START Source data

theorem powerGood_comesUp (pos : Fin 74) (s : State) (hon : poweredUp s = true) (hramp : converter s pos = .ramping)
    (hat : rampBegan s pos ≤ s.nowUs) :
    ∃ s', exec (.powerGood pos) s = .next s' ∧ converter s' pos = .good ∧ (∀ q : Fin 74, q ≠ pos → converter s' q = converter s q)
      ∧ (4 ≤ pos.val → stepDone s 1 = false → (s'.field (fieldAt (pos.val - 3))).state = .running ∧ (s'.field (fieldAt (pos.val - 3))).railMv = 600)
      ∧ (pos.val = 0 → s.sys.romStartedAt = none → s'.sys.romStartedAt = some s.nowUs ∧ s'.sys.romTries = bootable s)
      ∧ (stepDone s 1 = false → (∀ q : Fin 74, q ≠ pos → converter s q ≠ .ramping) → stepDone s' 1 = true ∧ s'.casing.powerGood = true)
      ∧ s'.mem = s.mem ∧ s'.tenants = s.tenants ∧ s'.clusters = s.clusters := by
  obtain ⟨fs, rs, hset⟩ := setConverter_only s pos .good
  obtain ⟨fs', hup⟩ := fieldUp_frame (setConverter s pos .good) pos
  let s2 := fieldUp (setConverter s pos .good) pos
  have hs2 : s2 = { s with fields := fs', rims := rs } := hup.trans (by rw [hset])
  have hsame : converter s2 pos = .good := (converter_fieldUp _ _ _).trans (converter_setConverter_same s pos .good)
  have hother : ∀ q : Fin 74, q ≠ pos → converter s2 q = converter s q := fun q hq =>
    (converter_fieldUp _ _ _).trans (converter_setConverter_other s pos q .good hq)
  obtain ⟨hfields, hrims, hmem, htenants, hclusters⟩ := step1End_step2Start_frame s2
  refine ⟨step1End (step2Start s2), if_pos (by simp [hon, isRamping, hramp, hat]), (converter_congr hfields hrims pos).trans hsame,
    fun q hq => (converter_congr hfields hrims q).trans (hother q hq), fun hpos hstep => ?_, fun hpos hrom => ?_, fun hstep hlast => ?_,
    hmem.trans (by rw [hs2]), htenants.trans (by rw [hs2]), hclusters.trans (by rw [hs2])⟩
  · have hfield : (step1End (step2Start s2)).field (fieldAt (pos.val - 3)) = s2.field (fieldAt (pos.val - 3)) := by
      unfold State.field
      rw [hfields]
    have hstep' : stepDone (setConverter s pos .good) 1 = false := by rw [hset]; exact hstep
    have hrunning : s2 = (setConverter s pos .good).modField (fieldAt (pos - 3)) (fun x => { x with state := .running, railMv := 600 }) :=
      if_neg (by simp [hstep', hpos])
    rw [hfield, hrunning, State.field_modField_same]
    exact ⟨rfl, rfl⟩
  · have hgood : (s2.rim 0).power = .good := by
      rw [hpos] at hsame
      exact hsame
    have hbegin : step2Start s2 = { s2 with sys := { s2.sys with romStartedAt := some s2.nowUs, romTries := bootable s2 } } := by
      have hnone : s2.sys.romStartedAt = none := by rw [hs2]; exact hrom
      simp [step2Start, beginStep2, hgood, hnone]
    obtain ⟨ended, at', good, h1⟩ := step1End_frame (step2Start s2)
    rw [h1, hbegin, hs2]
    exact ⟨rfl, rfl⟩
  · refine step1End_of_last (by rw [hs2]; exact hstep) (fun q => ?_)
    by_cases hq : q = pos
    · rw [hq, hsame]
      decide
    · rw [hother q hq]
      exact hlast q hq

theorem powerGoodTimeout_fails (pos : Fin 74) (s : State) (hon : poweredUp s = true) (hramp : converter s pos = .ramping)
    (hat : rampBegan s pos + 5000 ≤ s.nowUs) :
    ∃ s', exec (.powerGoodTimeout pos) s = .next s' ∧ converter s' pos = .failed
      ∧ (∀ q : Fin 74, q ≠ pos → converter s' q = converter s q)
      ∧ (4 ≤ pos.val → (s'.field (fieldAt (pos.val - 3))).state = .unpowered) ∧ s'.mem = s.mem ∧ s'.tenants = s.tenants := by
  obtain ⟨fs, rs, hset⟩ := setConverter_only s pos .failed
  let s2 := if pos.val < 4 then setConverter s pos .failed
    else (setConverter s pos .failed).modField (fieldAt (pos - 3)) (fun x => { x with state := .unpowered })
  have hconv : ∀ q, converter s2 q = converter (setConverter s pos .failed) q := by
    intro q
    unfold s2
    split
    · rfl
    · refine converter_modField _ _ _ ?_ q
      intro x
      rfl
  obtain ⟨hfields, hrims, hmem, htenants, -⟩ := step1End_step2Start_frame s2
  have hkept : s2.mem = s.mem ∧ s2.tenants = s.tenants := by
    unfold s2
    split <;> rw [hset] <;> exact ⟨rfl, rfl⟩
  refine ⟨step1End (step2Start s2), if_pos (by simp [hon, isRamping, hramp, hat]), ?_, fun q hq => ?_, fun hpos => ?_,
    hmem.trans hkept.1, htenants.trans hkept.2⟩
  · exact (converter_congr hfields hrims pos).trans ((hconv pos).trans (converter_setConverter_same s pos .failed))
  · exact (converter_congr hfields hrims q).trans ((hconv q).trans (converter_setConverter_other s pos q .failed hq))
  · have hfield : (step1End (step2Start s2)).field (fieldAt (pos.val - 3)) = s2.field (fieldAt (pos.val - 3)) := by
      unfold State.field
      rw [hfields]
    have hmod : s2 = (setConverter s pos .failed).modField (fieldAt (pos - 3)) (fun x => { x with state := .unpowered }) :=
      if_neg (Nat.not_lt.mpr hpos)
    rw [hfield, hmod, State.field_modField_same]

END Source data

**Assigned task**
Restate word for word the lines above, beginning at the first one and ending at the line that carries "fun q hq => (converter_congr".

**Exercise output**
theorem powerGood_comesUp (pos : Fin 74) (s : State) (hon : poweredUp s = true) (hramp : converter s pos = .ramping)
    (hat : rampBegan s pos ≤ s.nowUs) :
    ∃ s', exec (.powerGood pos) s = .next s' ∧ converter s' pos = .good ∧ (∀ q : Fin 74, q ≠ pos → converter s' q = converter s q)
      ∧ (4 ≤ pos.val → stepDone s 1 = false → (s'.field (fieldAt (pos.val - 3))).state = .running ∧ (s'.field (fieldAt (pos.val - 3))).railMv = 600)
      ∧ (pos.val = 0 → s.sys.romStartedAt = none → s'.sys.romStartedAt = some s.nowUs ∧ s'.sys.romTries = bootable s)
      ∧ (stepDone s 1 = false → (∀ q : Fin 74, q ≠ pos → converter s q ≠ .ramping) → stepDone s' 1 = true ∧ s'.casing.powerGood = true)
      ∧ s'.mem = s.mem ∧ s'.tenants = s.tenants ∧ s'.clusters = s.clusters := by
  obtain ⟨fs, rs, hset⟩ := setConverter_only s pos .good
  obtain ⟨fs', hup⟩ := fieldUp_frame (setConverter s pos .good) pos
  let s2 := fieldUp (setConverter s pos .good) pos
  have hs2 : s2 = { s with fields := fs', rims := rs } := hup.trans (by rw [hset])
  have hsame : converter s2 pos = .good := (converter_fieldUp _ _ _).trans (converter_setConverter_same s pos .good)
  have hother : ∀ q : Fin 74, q ≠ pos → converter s2 q = converter s q := fun q hq =>
    (converter_fieldUp _ _ _).trans (converter_setConverter_other s pos q .good hq)
  obtain ⟨hfields, hrims, hmem, htenants, hclusters⟩ := step1End_step2Start_frame s2
  refine ⟨step1End (step2Start s2), if_pos (by simp [hon, isRamping, hramp, hat]), (converter_congr hfields hrims pos).trans hsame,
    fun q hq => (converter_congr hfields hrims q).trans (hother q hq), fun hpos hstep => ?_, fun hpos hrom => ?_, fun hstep hlast => ?_,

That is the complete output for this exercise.